'''
/-- CTL_REG_WRITE (R303, R305, R324): registers 17, 22 and 23 only while the context is not created, the package's `$winbase`
always, and of one die only `$repctr` and `$onceclr`. -/
def opCtlRegWrite (fn num : Nat) (die : Option Nat) (val : DWord) (s : State) : State :=
  if die.any (fun d => 8 ≤ d || (num != 26 && num != 28)) then s
  else if num = 32 then
    (if winbaseOk val.toNat then s.modPlat (fun p => { p with winbase := val }) else s.intBit fn 1)
  else match s.ctx? fn with
  | some c => s.hostCtl c num die val
  | none =>
    match num with
    | 17 => s.modPage fn (fun p => { p with jobid := loWord val })
    | 22 => s.modPage fn (fun p => { p with repbase := val })
    | 23 => s.modPage fn (fun p => { p with repsize := loWord val })
    | _ => s

/-! ### Queues and carve records -/

/-- DOORBELL (R290, R327, R339). -/
def opDoorbell (fn die q : Nat) (tail : Word) (s : State) : State :=
  match s.queue? die q with
  | some x =>
    if x.ctx ≠ fn then s
    else if x.enabled = false ∨ s.frontUp die = false ∨ x.entries < (tail - x.head).toNat then s.intBit fn 1
    else s.modQueue die q (fun x => { x with tail := tail })
  | none => s.intBit fn 1

/-- The fields that the enabling write checks (R327). -/
def queueDescOk (d : List Byte) : Bool :=
  isPow2In 16 65536 (field d 8 4) && field d 12 1 ≤ 63 && field d 13 1 ≤ 3 && field d 0 8 % 32 == 0 && field d 0 8 < 2 ^ 53 &&
    field d 14 1 == 1 && zeroAt d 15 17

/-- A descriptor with its enable bit cleared. -/
def descOff (d : List Byte) : List Byte := modAt d 14 (fun b => b &&& 0xFE)

/-- QUEUE_DESC_WRITE (R327): by the physical function. A write that clears enable waits for QUEUE_DISABLE. -/
def opQueueDescWrite (fn die q : Nat) (desc : List Byte) (s : State) : State :=
  if fn ≠ 0 ∨ 8 ≤ die ∨ 64 ≤ q ∨ desc.length ≠ 32 then s
  else
    let on := (field desc 14 1).testBit 0
    let x := (s.queue? die q).getD
      { die := die, q := q, desc := List.replicate 32 0, enabled := false, disabling := none, head := 0, tail := 0, graph := none }
    let put (s : State) (y : Queue) : State :=
      { s with queues := s.queues.filter (fun z => !(z.die == die && z.q == q)) ++ [y] }
    if x.enabled then (if on then s else put s { x with disabling := some desc })
    else if on = false then put s { x with desc := desc }
    else if queueDescOk desc then put s { x with desc := desc, enabled := true }
    else put (s.intBit 0 1) { x with desc := descOff desc }

/-- QUEUE_DISABLE (R327): the clearing write takes effect once no graph runs. -/
def opQueueDisable (die q : Nat) (s : State) : State :=
  match s.queue? die q with
  | some x => match x.disabling, x.graph with
    | some d, none => s.modQueue die q (fun x => { x with desc := d, enabled := false, disabling := none })
    | _, _ => s
  | none => s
'''
**The task:**
Starting at the first line of the listing, retype every line up to and including the one with "else if num = 32 then".

**Task output:**
/-- CTL_REG_WRITE (R303, R305, R324): registers 17, 22 and 23 only while the context is not created, the package's `$winbase`
always, and of one die only `$repctr` and `$onceclr`. -/
def opCtlRegWrite (fn num : Nat) (die : Option Nat) (val : DWord) (s : State) : State :=
  if die.any (fun d => 8 ≤ d || (num != 26 && num != 28)) then s
  else if num = 32 then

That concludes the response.